Schloss Blutenburg 70 Jahre Internationale Jugendbibliothek

Schloss Blutenburg. Foto: Internationale Jugendbibliothek

Die Internationale Jugendbibliothek feiert ihr 70-jähriges Bestehen mit einem großen Familienfest im Schloss Blutenburg

 

Wer über den kleinen Graben geht und das Tor durchschreitet, betritt eine eigene Welt: die der Kinder- und Jugendliteratur. Hier wird gesammelt und geforscht und Lust aufs Lesen gemacht. Vor 70 Jahren hat Jella Lepman die Jugendbibliothek gegründet, damals in einem Palais in der Kaulbachstraße 11a. Seit 1983 ist sie im Schloss Blutenburg in Obermenzing untergebracht.

AZ: Frau Raabe, was zeichnet ein gutes Kinderbuch aus?
CHRISTIANE RAABE: Gute Kinderbuchautoren beschäftigen sich oft mit der eigenen Kindheit, die sie als intensive Zeit erlebt haben. Aus dieser Nähe entsteht eine respektvolle Haltung gegenüber den jungen Lesern, die man in den Büchern spürt. Humor spielt eine große Rolle, auch sollte man Kinder nicht unterfordern. Gute Kinderliteratur überrascht übrigens auch Erwachsene.

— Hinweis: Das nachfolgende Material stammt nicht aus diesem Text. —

-- ==== Sys2Proof/Laws/PairOpsFrame.lean ====
section
/-! SUPPORT. What each operation and command of Machine/PairOps.lean changes at most: register blocks and zones of the state. -/

namespace Sys2Proof.Machine

theorem State.pairPut_fr {s} {a1} {a2} {a3} : Fr [] [.lane, .pair] s (State.pairPut s a1 a2 a3) := by
  unfold State.pairPut
  refine Fr.iteh (fun _ => ?_) (fun _ => ?_)
  · extract_lets -merge -underBinder +onlyGivenNames x0
    try clear_value x0
    refine Fr.step State.lanePacket_fr rfl rfl ?_
    refine Fr.set_pair rfl ?_
    first | assumption | exact Fr.refl _
  · first | assumption | exact Fr.refl _

theorem State.pairFlush_fr {s} : Fr [] [.pair, .lane] s (State.pairFlush s) := by
  unfold State.pairFlush
  extract_lets -merge -underBinder +onlyGivenNames x0
  try clear_value x0
  refine Fr.foldl' ?_ (fun t x hx ht => ?_)
  · refine Fr.set_pair rfl ?_
    first | assumption | exact Fr.refl _
  · refine Fr.step State.pairPut_fr rfl rfl ?_
    first | assumption | exact Fr.refl _

theorem State.pairSend_fr {s} {a1} {a2} : Fr [] [.pair, .lane] s (State.pairSend s a1 a2) := by
  unfold State.pairSend
  refine Fr.iteh (fun _ => ?_) (fun _ => ?_)
  · refine Fr.step State.pairFlush_fr rfl rfl ?_
    refine Fr.step State.pairPut_fr rfl rfl ?_
    first | assumption | exact Fr.refl _
  · refine Fr.step State.pairPut_fr rfl rfl ?_
    refine Fr.step State.pairFlush_fr rfl rfl ?_
    first | assumption | exact Fr.refl _

theorem State.mirrorCommit_fr {s} {a1} {a2} : Fr [] [.pair, .lane] s (State.mirrorCommit s a1 a2) := by
  unfold State.mirrorCommit
  refine Fr.iteh (fun _ => ?_) (fun _ => ?_)
  · refine Fr.step State.pairSend_fr rfl rfl ?_
    first | assumption | exact Fr.refl _
  · first | assumption | exact Fr.refl _

theorem State.pairState_fr {s} : Fr [] [.pair, .lane] s (State.pairState s) := by
  unfold State.pairState
  refine Fr.iteh (fun _ => ?_) (fun _ => ?_)
  · first | assumption | exact Fr.refl _
  · extract_lets -merge -underBinder +onlyGivenNames x0
    try clear_value x0
    extract_lets -merge -underBinder +onlyGivenNames x1
    try clear_value (e1 : x1 = _)
    refine Fr.step State.pairSend_fr rfl rfl ?_
    first | assumption | exact Fr.refl _

theorem State.showArmed_fr {s} : Fr [⟨17223909507, 17223909507, 1, 0⟩] [] s (State.showArmed s) := by
  unfold State.showArmed
  refine Fr.wrB (xs := [⟨17223909507, 17223909507, 1, 0⟩]) rfl rfl ?_
  first | assumption | exact Fr.refl _

theorem State.setInSync_fr {s} {a1} : Fr [⟨17223909508, 17223909508, 1, 0⟩, ⟨17223909507, 17223909507, 1, 0⟩, ⟨17181966336, 17181966336, 1, 0⟩, ⟨17181967360, 17181967360, 1, 0⟩, ⟨17186226581, 17186257301, 2048, 0⟩, ⟨17181966338, 17181966338, 1, 0⟩, ⟨17181966495, 17181966495, 1, 0⟩, ⟨17186168832, 17186169247, 1, 0⟩] [.pwr, .flt, .evc] s (State.setInSync s a1) := by
  unfold State.setInSync
  extract_lets -merge -underBinder +onlyGivenNames x0
  refine Fr.cut x0 ?_ (fun h0 => ?_)
  · unfold x0
    refine Fr.wrB (xs := [⟨17223909508, 17223909508, 1, 0⟩]) rfl rfl ?_
    first | assumption | exact Fr.refl _
  try clear_value x0
  refine Fr.step State.showArmed_fr rfl rfl ?_
  refine Fr.iteh (fun _ => ?_) (fun _ => ?_)
  · refine Fr.step State.fire_fr rfl rfl ?_
    first | assumption | exact Fr.refl _
  · first | assumption | exact Fr.refl _

theorem State.setPairState_fr {s} {a1} : Fr [⟨17223909504, 17223909504, 1, 0⟩, ⟨17223909507, 17223909507, 1, 0⟩, ⟨17181966336, 17181966336, 1, 0⟩, ⟨17181967360, 17181967360, 1, 0⟩, ⟨17186226581, 17186257301, 2048, 0⟩, ⟨17181966338, 17181966338, 1, 0⟩, ⟨17181966495, 17181966495, 1, 0⟩, ⟨17186168832, 17186169247, 1, 0⟩] [.pwr, .flt, .evc] s (State.setPairState s a1) := by
  unfold State.setPairState
  extract_lets -merge -underBinder +onlyGivenNames x0
  refine Fr.cut x0 ?_ (fun h0 => ?_)
  · unfold x0
    refine Fr.wr (xs := [⟨17223909504, 17223909504, 1, 0⟩]) rfl rfl ?_
    first | assumption | exact Fr.refl _
  try clear_value x0
  refine Fr.step State.showArmed_fr rfl rfl ?_
  refine Fr.iteh (fun _ => ?_) (fun _ => ?_)
  · refine Fr.step State.fire_fr rfl rfl ?_
    first | assumption | exact Fr.refl _
  · first | assumption | exact Fr.refl _

theorem State.pairHello_fr {s} {a1} : Fr [] [.pair, .lane] s (State.pairHello s a1) := by
  unfold State.pairHello
  extract_lets -merge -underBinder +onlyGivenNames x0
  try clear_value (e0 : x0 = _)
  extract_lets -merge -underBinder +onlyGivenNames x1
  try clear_value (e1 : x1 = _)
  extract_lets -merge -underBinder +onlyGivenNames x2
  try clear_value (e2 : x2 = _)
  refine Fr.step State.pairSend_fr rfl rfl ?_
  first | assumption | exact Fr.refl _

theorem State.pairClaim_fr {s} : Fr [⟨17181966336, 17181966336, 1, 0⟩, ⟨17181967360, 17181967360, 1, 0⟩, ⟨17186226581, 17186257301, 2048, 0⟩, ⟨17181966338, 17181966338, 1, 0⟩, ⟨17181966495, 17181966495, 1, 0⟩, ⟨17186168832, 17186169247, 1, 0⟩, ⟨17223909510, 17223909510, 1, 0⟩, ⟨17202938368, 17204380160, 131072, 0⟩] [.pwr, .flt, .evc, .lane, .tl] s (State.pairClaim s) := by
  unfold State.pairClaim
  extract_lets -merge -underBinder +onlyGivenNames x0
  try clear_value (e0 : x0 = _)
  refine Fr.iteh (fun _ => ?_) (fun _ => ?_)
  · refine Fr.step State.fire_fr rfl rfl ?_
    refine Fr.wr (xs := [⟨17223909510, 17223909510, 1, 0⟩]) rfl rfl ?_
    first | assumption | exact Fr.refl _
  · refine Fr.forFin ?_ (fun i t ht => ?_)
    · first | assumption | exact Fr.refl _
    · refine Fr.iteh (fun _ => ?_) (fun _ => ?_)
      · refine Fr.step State.tlClaim_fr rfl rfl ?_
        refine Fr.wr (xs := [⟨17202938368, 17204380160, 131072, 0⟩]) (Reg.TL_EPOCH_EPOCH_key (by first | omega | (simp only [List.mem_range] at *; omega))) rfl ?_
        first | assumption | exact Fr.refl _
      · first | assumption | exact Fr.refl _

theorem State.pairTakeover_fr {s} : Fr [⟨17181966336, 17181966336, 1, 0⟩, ⟨17181967360, 17181967360, 1, 0⟩, ⟨17186226581, 17186257301, 2048, 0⟩, ⟨17181966338, 17181966338, 1, 0⟩, ⟨17181966495, 17181966495, 1, 0⟩, ⟨17186168832, 17186169247, 1, 0⟩, ⟨17223909510, 17223909510, 1, 0⟩, ⟨17202938368, 17204380160, 131072, 0⟩, ⟨17223909506, 17223909506, 1, 0⟩, ⟨17223909507, 17223909507, 1, 0⟩] [.pwr, .flt, .evc, .lane, .tl, .pair] s (State.pairTakeover s) := by
  unfold State.pairTakeover
  extract_lets -merge -underBinder +onlyGivenNames x0
  refine Fr.cut x0 ?_ (fun h0 => ?_)
  · unfold x0
    refine Fr.step State.pairClaim_fr rfl rfl ?_
    first | assumption | exact Fr.refl _
  try clear_value x0
  extract_lets -merge -underBinder +onlyGivenNames x1
  refine Fr.cut x1 ?_ (fun h1 => ?_)
  · unfold x1
    refine Fr.wr (xs := [⟨17223909506, 17223909506, 1, 0⟩]) rfl rfl ?_
    first | assumption | exact Fr.refl _
  try clear_value x1
  extract_lets -merge -underBinder +onlyGivenNames x2
  extract_lets -merge -underBinder +onlyGivenNames x3
  refine Fr.cut x3 ?_ (fun h3 => ?_)
  · unfold x3
    refine Fr.set_pair rfl ?_
    first | assumption | exact Fr.refl _
  try clear_value x3
  refine Fr.step State.showArmed_fr rfl rfl ?_
  refine Fr.step State.fire_fr rfl rfl ?_
  refine Fr.step State.raise_fr rfl rfl ?_
  first | assumption | exact Fr.refl _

Galten diese Kriterien auch schon in den 1940er Jahren, als Jella Lepman die Jugendbibliothek aufgebaut hat?
Damals gab es eine Schmutz-und-Schund-Debatte, in der das Pädagogische und Moralische eine große Rolle spielte: Welche Bücher sind für Kinder gut, welche schädlich? Man glaubte daran, dass Bücher die Menschen und die Welt besser machen können. Ich glaube, dass jeder Mensch, der ein gutes Buch liest, Dinge danach etwas anders sieht. Bücher können in einem etwas auslösen. Das sind dann die Bücher, die einem in Erinnerung bleiben.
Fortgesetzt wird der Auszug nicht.